This project maintains the full text datasets provided to researchers and the HathiTrust Research Center.
git clone https://github.com/hathitrust/datasets
cd datasets
docker-compose build
docker-compose run test bundle install
docker-compose run test
The datasets are the volume fulltexts with rights that permit inclusion in and distribution by the hathitrust research datasets. Each volume is uniquely identified by a prefix and number. e.g. pre.01234567891011 or exp.11223344556677
The entire corpus of the fulltexts available for research is called ht_text
. This is the superset of available volumes. This set is only used directly by the HathiTrust Research Center.

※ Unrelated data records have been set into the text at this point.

-- ==== Sys2Proof/Machine/Models.lean ====
section
/-!
DEFINITION. Model images: manifests (R242 to R248), binding keys (R249), installs and restores (R252, R258, R259, R264,
R268, R271), and the commands on banks.
-/

namespace Sys2Proof.Machine

/-! ### The manifest (R242) -/

/-- DECK_IMAGE_COUNT, CHUNK_COUNT, TIER_COUNT, REDUCTION_COUNT, STREAM_LENGTH of a manifest. -/
def mfDecks (m : Bytes) : Nat := fld m 16 4
def mfChunks (m : Bytes) : Nat := fld m 20 4
def mfTiers (m : Bytes) : Nat := fld m 24 4
def mfReductions (m : Bytes) : Nat := fld m 28 4
def mfStream (m : Bytes) : Nat := fld m 64 8
def mfRegion (m : Bytes) : Nat := fld m 80 8
/-- Bytes of the model area of a stack. -/
def mfArea (m : Bytes) (st : Nat) : Nat := 4096 * fld m (128 + 4 * st) 4

/-- Where the tables of a manifest begin. -/
def chunkTable (m : Bytes) : Nat := 256 + 48 * mfDecks m
def tierTable (m : Bytes) : Nat := chunkTable m + 32 * mfChunks m
def reductionTable (m : Bytes) : Nat := tierTable m + 32 * mfTiers m
def keyOffset (m : Bytes) : Nat := reductionTable m + 80 * mfReductions m
/-- Bytes of a manifest: its tables, the owner's key and the signature. -/
def manifestLength (m : Bytes) : Nat := keyOffset m + 388 + 384

/-- A tier part: home, offset in it, offset in the stream, bytes. -/
structure Tier where
  home : Nat
  off : Nat
  stream : Nat
  len : Nat
deriving DecidableEq, Repr

/-- Entry `i` of the tier table. -/
def tierAt (m : Bytes) (i : Nat) : Tier :=
  let o := tierTable m + 32 * i
  ⟨fld m o 1, fld m (o + 8) 8, fld m (o + 16) 8, fld m (o + 24) 4⟩

/-- The tier parts. -/
def tiersOf (m : Bytes) : List Tier := (List.range (mfTiers m)).map (tierAt m)

/-- Whether two parts of one home overlap. -/
def tiersMeet (x y : Tier) : Bool :=
  x.home == y.home && decide (x.off < y.off + y.len) && decide (y.off < x.off + x.len)

/-- The checks of the manifest's header (R242, R248). -/
def mfHeaderChecks (m : Bytes) : List Check :=
  [ badData 0 (fld m 0 4 != 0x4D4D394B), badData 4 (fld m 4 2 != 1), badData 6 !zeroAt m 6 2, badData 8 (fld m 8 4 == 0),
    badData 14 (decide (2 ≤ fld m 14 2)), badData 16 (mfDecks m == 0 || decide (1310720 < mfDecks m)),
    badData 20 (mfChunks m != ceilDiv (mfStream m) 4194304), badData 24 (decide (65536 < mfTiers m)),
    badData 28 (mfReductions m == 0 || decide (16777216 < mfReductions m)),
    badData 80 (mfRegion m % 4096 != 0 || decide (mfRegion m < 266240 * mfDecks m)), badData 192 !zeroAt m 192 64 ]

/-- The check of REDUCTION_DIGEST, for a manifest whose reduction section is whole. -/
def mfDigestCheck (m : Bytes) : Check :=
  badData 32 (slice m 32 32 != sha256 (slice m (reductionTable m) (80 * mfReductions m)))

/-- The checks of the deck and chunk tables. -/
def mfTableChecks (m : Bytes) : List Check :=
  ((List.range (mfDecks m)).flatMap fun i =>
    let o := 256 + 48 * i
    [ badData o (fld m o 8 % 32 != 0 || decide (mfStream m < fld m o 8 + fld m (o + 8) 4)), badData (o + 12) !zeroAt m (o + 12) 4 ]) ++
  (List.range (mfChunks m)).map fun i =>
    let o := chunkTable m + 32 * i + 16
    badData o (encrypted m && !zeroAt m o 16)

/-- The checks of the tier table (R248). -/
def mfTierChecks (m : Bytes) : List Check :=
  let ts := tiersOf m
  (List.range (mfTiers m)).flatMap fun i =>
    let o := tierTable m + 32 * i
    let t := tierAt m i
    let limit := if t.home = 16 then mfRegion m else mfArea m t.home
    [ badData o (decide (16 < t.home)), badData (o + 1) !zeroAt m (o + 1) 7,
      badData (o + 8) (t.off % 32 != 0 || (t.home == 16 && decide (t.off < 266240 * mfDecks m)) || decide (limit < t.off + t.len) ||
        (ts.take i).any (tiersMeet t)),
      badData (o + 16) (decide (mfStream m < t.stream + t.len)), badData (o + 28) !zeroAt m (o + 28) 4 ]

/-- The checks of the reduction section (reduction record). -/
def mfReductionChecks (m : Bytes) : List Check :=
  (List.range (mfReductions m)).flatMap fun i =>
    let o := reductionTable m + 80 * i
    let kind := fld m o 1
    let n := fld m (o + 1) 1
    [ badData o (decide (2 < kind)), badData (o + 1) (n == 0 || decide ((if kind = 0 then 4 else 16) < n)),
      badData (o + 4) (decide (64 ≤ fld m (o + 4) 1)), badData (o + 5) (decide ((if kind = 2 then 63 else 0) < fld m (o + 5) 1)),
      badData (o + 6) !zeroAt m (o + 6) 2, badData (o + 12) !zeroAt m (o + 12) 4 ] ++
    ((List.range n).map fun j => badData (o + 16 + 4 * j) (kind != 0 && decide (i ≤ fld m (o + 16 + 4 * j) 4))) ++
    [badData (o + 16 + 4 * n) !zeroAt m (o + 16 + 4 * n) (64 - 4 * n)]

/-- The content key of a key block: unwrapped, when the block is addressed to this module (R244). -/
def contentKey (b : Bytes) : Option Bytes :=
  if b.take 32 != identityBytes then none
  else (Config.oaepUnwrap identityKey (slice b 32 384) []).bind fun k => if k.length = 32 then some k else none

/-- Whether a command on a virtual function names an image of another tenant. -/
def foreignImage (c : Cmd) (s : State) (image : Nat) : Bool :=
  c.f.fn != 0 && s.model.manifests.any fun m => m.id == image && m.tenant != c.tenant

/-- MODEL_MANIFEST_LOAD's checks. -/
def manifestChecks (c : Cmd) (s : State) : List Check :=
  let m := c.data
  let n := manifestLength m
  let enc := encrypted m
  let raw := m.take n
  headChecks c .any .some 64 ++ [inlineZero c 40 24, badParam 416 (enc && !zeroAt c.param 416 96)] ++
  (if 256 ≤ c.dataLen then mfHeaderChecks m else []) ++
  (if n ≤ c.dataLen then mfDigestCheck m :: mfTableChecks m ++ mfTierChecks m ++ mfReductionChecks m else []) ++
  [ badLength 12 (c.paramLen != (if enc then 512 else 0)), badLength 32 (decide (c.dataLen < n)),
    integrity 0 (!verifies (ownerKey raw) (raw.take (n - 384)) (raw.drop (n - 384))), integrity 0 (enc && (contentKey c.param).isNone),
    unauthorised 0 (slice m 96 32 != sha256 (ownerKey raw)), unauthorised 4 (foreignImage c s (fld m 8 4)),
    exhausted (decide (4 ≤ s.model.manifests.length) || logFull s), inUse (manifestOf s (fld m 8 4) (fld m 12 2)).isSome ]

/-- MODEL_MANIFEST_LOAD: the manifest is held with its content key. -/
def manifestLoad (c : Cmd) (s : State) : Ran :=
  let raw := c.data.take (manifestLength c.data)
  let id := fld raw 8 4
  let v := fld raw 12 2
  let key := if encrypted raw then (contentKey c.param).getD [] else []
  let m : Manifest := ⟨id, v, c.tenant, raw, key, none, []⟩
  .ok (addLog 3 id v (sha256 raw) { s with model := { s.model with manifests := s.model.manifests ++ [m] } }) (id + 2 ^ 32 * v)

/-- MODEL_MANIFEST_LOAD. -/
def execModelManifestLoad (c : CmdIn) (s : State) : Result := .next (runCommand 0x0301 manifestChecks manifestLoad c s)

/-! ### Binding keys (R249) -/

/-- BIND_KEY_CREATE's checks. -/
def keyCreateChecks (c : Cmd) (s : State) : List Check :=
  headChecks c .none .some 64 ++
  [inlineZero c 40 24, badLength 32 (decide (c.dataLen < 128)), conflict !(tvals s.model.banks).isEmpty]

/-- The first 44 bytes of a binding blob. -/
def blobHead (serial : Nat) (nonce : Bytes) : Bytes :=
  le 4 0x4B42394B ++ le 2 1 ++ zeros 2 ++ identityBytes.take 16 ++ le 8 serial ++ padTo 12 nonce

/-- BIND_KEY_CREATE: a new random key; Persisted decks become Free (R252). -/
def keyCreate (c : Cmd) (s : State) : Ran :=
  let (key, s) := randomBytes 32 s
  let (nonce, s) := randomBytes 12 s
  let serial := s.model.serial + 1
  let head := blobHead serial nonce
  let (w, t) := gcmSeal wrapKey nonce head key
  let s := (s.model.decks.filter fun x => x.2 == 3).foldl (fun s x => freeDeck x.1 s) s
  let s := { s with model := { s.model with bindKey := some key, serial := serial } }
  .ok (writeData c (padTo 128 (head ++ padTo 32 w ++ padTo 16 t)) s) serial

/-- BIND_KEY_CREATE. -/
def execBindKeyCreate (c : CmdIn) (s : State) : Result := .next (runCommand 0x0305 keyCreateChecks keyCreate c s)

/-- The binding key of a blob. -/
def openBlob (b : Bytes) : Option Bytes :=
  if slice b 8 16 != identityBytes.take 16 then none
  else (gcmOpen wrapKey (slice b 32 12) (slice b 0 44) (slice b 44 32) (slice b 76 16)).bind fun k =>
    if k.length = 32 then some k else none

/-- BIND_KEY_SUPPLY's checks. -/
def keySupplyChecks (c : Cmd) (s : State) : List Check :=
  let b := c.data
  headChecks c .none .some 64 ++
  [ inlineZero c 40 24, badData 0 (fld b 0 4 != 0x4B42394B), badData 4 (fld b 4 2 != 1), badData 6 !zeroAt b 6 2,
    badData 92 !zeroAt b 92 36, badLength 32 (decide (c.dataLen < 128)), integrity 0 (openBlob b).isNone,
    conflict s.model.bindKey.isSome ]

/-- BIND_KEY_SUPPLY. -/
def keySupply (c : Cmd) (s : State) : Ran :=
  .ok { s with model := { s.model with bindKey := openBlob c.data } } (fld c.data 24 8)

/-- BIND_KEY_SUPPLY. -/
def execBindKeySupply (c : CmdIn) (s : State) : Result := .next (runCommand 0x0306 keySupplyChecks keySupply c s)

/-! ### Deck images (R245, R246) -/

/-- The format value of column `c`, row `r` of a deck image. -/
def imageWeight (b : Bytes) (c r : Nat) : Int :=
  signed 4 (elemAt .int4 [byteAt b (64 + 512 * c + r / 2)] (r % 2))

/-- CHANNEL_COUNT and OUTLIER_COUNT of a deck image. -/
def imageChannels (b : Bytes) : Nat := fld b 20 1
def imageOutliers (b : Bytes) : Nat := fld b 24 4

/-- Where the outlier list of a deck image begins. -/
def imageList (b : Bytes) : Nat := 271168 + 256 * imageChannels b

/-- The outlier entries of a column as raw words. -/
def imageEntries (b : Bytes) (c : Nat) : List Nat :=
  let d := fld b (imageList b + 4 * c) 4
  (List.range (bits d 30 20)).map fun i => fld b (imageList b + 2048 + 4 * (bits d 19 0 + i)) 4

/-- Whether the numbers rise strictly. -/
def rising : List Nat → Bool
  | a :: b :: l => decide (a < b) && rising (b :: l)
  | _ => true

/-- Whether the outlier list breaks R173. -/
def imageListBad (b : Bytes) : Bool :=
  (List.range 512).any fun c =>
    let d := fld b (imageList b + 4 * c) 4
    let es := imageEntries b c
    d.testBit 31 || decide (1024 < bits d 30 20) || decide (imageOutliers b < bits d 19 0 + bits d 30 20) ||
      !rising (es.map fun e => e % 1024) || es.any fun e => bits e 15 10 != 0 || bits e 31 16 == 0 || bits e 31 16 == 0x8000

/-- The largest weight of a format (R92). -/
def formatMax (f : Nat) : Int := if f = 0 then 7 else if f = 1 then 3 else 1

/-- Whether the header of a deck image breaks its table. -/
def imageHeaderBad (b : Bytes) (i : Nat) : Bool :=
  fld b 0 4 != 0x4944394B || fld b 4 4 != i || decide (2 < fld b 10 1) || decide (1 < fld b 11 1) ||
    (fld b 11 1 == 0 && fld b 16 4 != 0) || decide (64 < imageChannels b) || decide (524288 < imageOutliers b) ||
    !zeroAt b 21 3 || !zeroAt b 28 36

/-- The sum of the stored values of a group's columns in a row. -/
def groupSum (b : Bytes) (k r : Nat) : Int :=
  2 ^ (fld b 10 1) * ((span (64 * k) 64).map fun c => imageWeight b c r).sum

There are subsets of volumes that correspond to specific rights attributed to the volumes. For example, volumes with the rights, public domain world, are in the subset ht_text_pd_world. The list of subsets is:
- ht_text_pd
- ht_text_pd_open_access
- ht_text_pd_world
- ht_text_pd_world_open_access
The The zip files which contain the data reside in ht_text (the superset). The subsets are mirrors of sections of the ht_text pairtree with the final directory being a symlink to the correpsonding directory in ht_text.
ls -l /datasets/ht_text_pd_world/obj/exp/pairtree_root/11/22/33/44/55/66/77
11223344556677 -> /datasets/ht_text/ht_text_pd_world/obj/exp/pairtree_root/11/22/33/44/55/66/77
Prior to beginning a new run, the queue of jobs must be empty. In order to be empty, each job must have completed successfully. Failed jobs are re-queued. This is done to prevent race conditions with multiple changes to the same volume.
There are two kinds of changes to the HathiTrust volumes that the research datasets need to incorporate: - Rights: Updates to the copyright determination or access rights. Queried from the aptly named, rights table. - Content: Updates to the OCR text. Queried from the re-ingest feed table.
The list of changes is filtered into queues. There is a queue for each subset and a queue for the content changes.
For each volume in a queue, a job is scheduled to apply the changes to the filesystem.
Deployed via private ArgoCD control repository
This creates a set of workers for handling data set jobs, as well as a set of cron jobs to generate the dataset full inventory, fetch metadata, queue jobs for updating the data set, and compiling and processing the logs generated by the workers.
Atomic filesystem moves. This remains to be tested.